Не было ни малейшего сомнения в том, что Валя Александров пострадал из-за меня. Раз он, едва придя в сознание после операции, затребовал встречи со мной, значит, были на то веские причины.
Была суббота, тринадцатое, половина шестого вечера. И слава Богу, что суббота, иначе был бы час пик; тринадцатое ознаменовалось тем, что я вплотную соприкоснулся со смертью — Балашовой, Давыдова, Матюшина, майвинских архаровцев, да и своей собственной; единственный плюс заключался в том, что Бог был на моей стороне и я сумел выбраться из могилы — в самом прямом смысле. Сказать Каменеву — не поверит. И не надо. Что касается времени на часах, то лучше бы на них не смотреть: осталось восемнадцать оборотов минутной стрелки, и либо я открываю бюро, либо продаю офис, чтобы расплатиться с Майвиным.
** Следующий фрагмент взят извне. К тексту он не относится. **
-- ==== Sys2Proof/Tests/Slice0.lean ====
section
/-! SUPPORT. The model's own tests. Expected values come from spec/95_test_vectors.md (the table is named at each
group) or from the rule a test names. Below them stand the witnesses: for every statement with hypotheses, concrete
values that meet them. -/

namespace Sys2Proof.Tests

open Sys2Proof.Machine

/-- The next state of an outcome. -/
def nextOf (o : Host.Outcome State Fault Refusal) : State :=
  match o with
  | .next t => t
  | _ => State.reset

/-- The reset state with registers 1 and 2 preset. -/
def withR12 (a b : W16) : State := (State.reset.setReg .r1 a).setReg .r2 b

/-- The reset state about to fetch `w` at index `p`, registers 1 and 2 preset. -/
def fetching (p w a b : W16) : State :=
  { withR12 a b with pc := p, rom := [(p.toNat, w)] }

/-- The state of table 2.5 of the vectors. -/
def busState (a : W16) : State :=
  { withR12 a 0xDEAD with
    ram := [(0x3FFF, 0x1111)], screen := [(0, 0x2222), (0x1FFF, 0x3333)], kbd := 0x0041 }

/-- A running state about to fetch `w` at index 3, as in table 2.10 of the vectors. -/
def erring (w : W16) : State := { fetching 3 w 0x1111 0 with run := .running }

/-- A state with an error latched. -/
def latched : State := (erring 0x5041).raiseError (.invalidOpcode 9)

/-! ### WellFormed: the one check, with an ill-formed term that it refuses -/

theorem test_wf_refuses_and_r0_r0_r0 : ¬WellFormed (.and .r0 .r0 .r0) := by decide
theorem test_wf_accepts_and_r1_r0_r0 : WellFormed (.and .r1 .r0 .r0) := by decide

/-! ### Decoding: words written out from 30_encoding.md R84 to R94 (table 2.1 of the vectors has most of them) -/

theorem test_decode_and : decode 0b0000_001_010_011_000#16 = .ok (.and .r3 .r1 .r2) := by decide
theorem test_decode_or : decode 0b0000_001_010_011_001#16 = .ok (.or .r3 .r1 .r2) := by decide
theorem test_decode_add : decode 0b0000_001_010_011_010#16 = .ok (.add .r3 .r1 .r2) := by decide
theorem test_decode_sub : decode 0b0000_001_010_011_110#16 = .ok (.sub .r3 .r1 .r2) := by decide
theorem test_decode_slt : decode 0b0000_010_001_011_111#16 = .ok (.slt .r3 .r2 .r1) := by decide
theorem test_decode_lw : decode 0b0001_001_010_000010#16 = .ok (.lw .r2 .r1 2) := by decide
theorem test_decode_sw : decode 0b0010_000_011_000000#16 = .ok (.sw .r3 .r0 0) := by decide
theorem test_decode_beq : decode 0b0011_001_010_000010#16 = .ok (.beq .r1 .r2 2) := by decide
theorem test_decode_j : decode 0b0100_101010111100#16 = .ok (.j 0xABC) := by decide
theorem test_decode_addi : decode 0b0101_000_001_000101#16 = .ok (.addi .r1 .r0 5) := by decide
theorem test_decode_bne : decode 0b0110_001_000_111101#16 = .ok (.bne .r1 .r0 0x3D) := by decide
theorem test_decode_jr_ignores : decode 0b0111_111_111111111#16 = .ok (.jr .r7) := by decide
theorem test_decode_jal : decode 0b1000_000000000101#16 = .ok (.jal 5) := by decide
theorem test_decode_display_ignores : decode 0b1111_101010111100#16 = .ok .display := by decide
theorem test_decode_halt : decode 0b0000_000_000_000_000#16 = .ok .halt := by decide
theorem test_decode_illegal_op : decode 0xEFFF = .error (.invalidOpcode 0xE) := by decide
theorem test_decode_illegal_funct : decode 0x0FFD = .error (.invalidALUFunction 5) := by decide
theorem test_decodeTableWord_rejects : decodeTableWord 16 0x9000 = none := by decide
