-- ==== Sys2Proof/Config.lean ====
section
/-! DEFINITION. What the spec leaves open: each free value is a constant without a body, so that nothing can be proved of
it. The notes name, for each, where it is used. -/
namespace Sys2Proof.Config

/-- R205: the value the reference arithmetic library gives an operation code, a format code and an operand. The bounds and
special cases of R204 are applied to it where it is used (notes/assumptions/10.md). -/
opaque refLib (op fmt : Nat) (x : BitVec 32) : BitVec 32

/-- R577: the management nonce drawn for a count of free values taken (notes/assumptions/11.md). -/
opaque nonce (n : Nat) : BitVec 256

/-- R585, R591, R596: the RSASSA-PKCS1-v1_5 signature of a message by one of the module's own private keys, given as its 1,568
bytes, whose form the spec does not give (notes/assumptions/12.md). -/
opaque sign (privateKey message : List Byte) : List Byte

/-- R584, R588, R600: the public keys of Mernor, as modulus and exponent: 0 manufacturing root, 1 firmware root, 2 metrology
root (notes/assumptions/12.md). -/
opaque rootKey (n : Nat) : List Byte

/-- R585: the secret that the fuzzy extractor produces from the start-up state of the SRAM block and the helper data
(notes/assumptions/12.md). -/
opaque extract (startup helper : List Byte) : List Byte

/-- R596, R600, R601: the meter's private key, by the number of the regeneration that made it, and the public half of a private
key (notes/assumptions/12.md). -/
opaque meterKey (n : Nat) : List Byte
opaque publicKey (privateKey : List Byte) : List Byte

/-- R585, R601: the start-up state of the meter's SRAM block at a start, by the count of free values taken, the salt of the
wrapping of the n-th meter key, and the wrapped meter key with which the module left manufacture
(notes/assumptions/12.md). -/
opaque meterStartup (n : Nat) : List Byte
opaque meterSalt (n : Nat) : List Byte
opaque meterWrap : List Byte

/-- R591: the certificates of Mernor's manufacturing root and CA, with which slot 0's chain begins (notes/assumptions/12.md). -/
opaque mernorCerts : List Byte

/-- R577, R578: FLAGS of an answer, by its OP, and SEQ of an EVENT (notes/assumptions/65.md). -/
opaque answerFlags (op : Nat) : Byte
opaque eventSeq (pick : Nat) : BitVec 32

/-- R371: the marker of 64 symbols with which a training block begins, and the state in which its PRBS31 filler begins
(notes/assumptions/75.md). -/
opaque trainMarker : List Byte
opaque trainFiller : BitVec 31

/-- R592: the management ROM's digest (notes/assumptions/13.md). -/
opaque romDigest : List Byte

/-- R269: what the memory of a CXL device holds where this module has written nothing since the device last lost it: by the
count of such losses, the port and the device offset (notes/assumptions/15.md). -/
opaque cxlByte (life port offset : Nat) : Byte

/-- A free byte, by the count of free values taken (notes/assumptions/15.md). -/
opaque freeByte (n : Nat) : Byte

/-- A free choice, by the count of free values taken (notes/assumptions/15.md). -/
opaque freeNat (n : Nat) : Nat

end Sys2Proof.Config
end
Обидно, что я потратил столько сил, времени и нервов на поклейку обоев!
Приложением к неприятностям была желтая «Тойота». О ней мне напомнил «фисташкин» мозг — там чего-то опять перемкнуло, я оглянулся и увидел эту проклятую тачку. Конечно, она была не одна такая в Москве, но обманывать себя дальше было уже не солидно. Ночью я ее тоже видел, да не стал говорить Решетникову: ему этот фактор ни к чему, он стал бы для него только лишним раздражителем. Неужели агентишка из «Ависа» сунул в компьютер «жучок»? Если найду — изуродую как Бог черепаху! Стоило бы, конечно, повилять, покружить, чтобы установить наличие или отсутствие слежки точно, да предъявить этому назойливому и недоверчивому клиенту претензии по самому большому счету, но в Склифе ждал Александров. Грех такое думать, но все же сознание могло вернуться к нему ненадолго. Потом разберемся с этой «Тойотой»! Когда возникает слишком большое количество проблем, нужно решать их поочередно в порядке важности.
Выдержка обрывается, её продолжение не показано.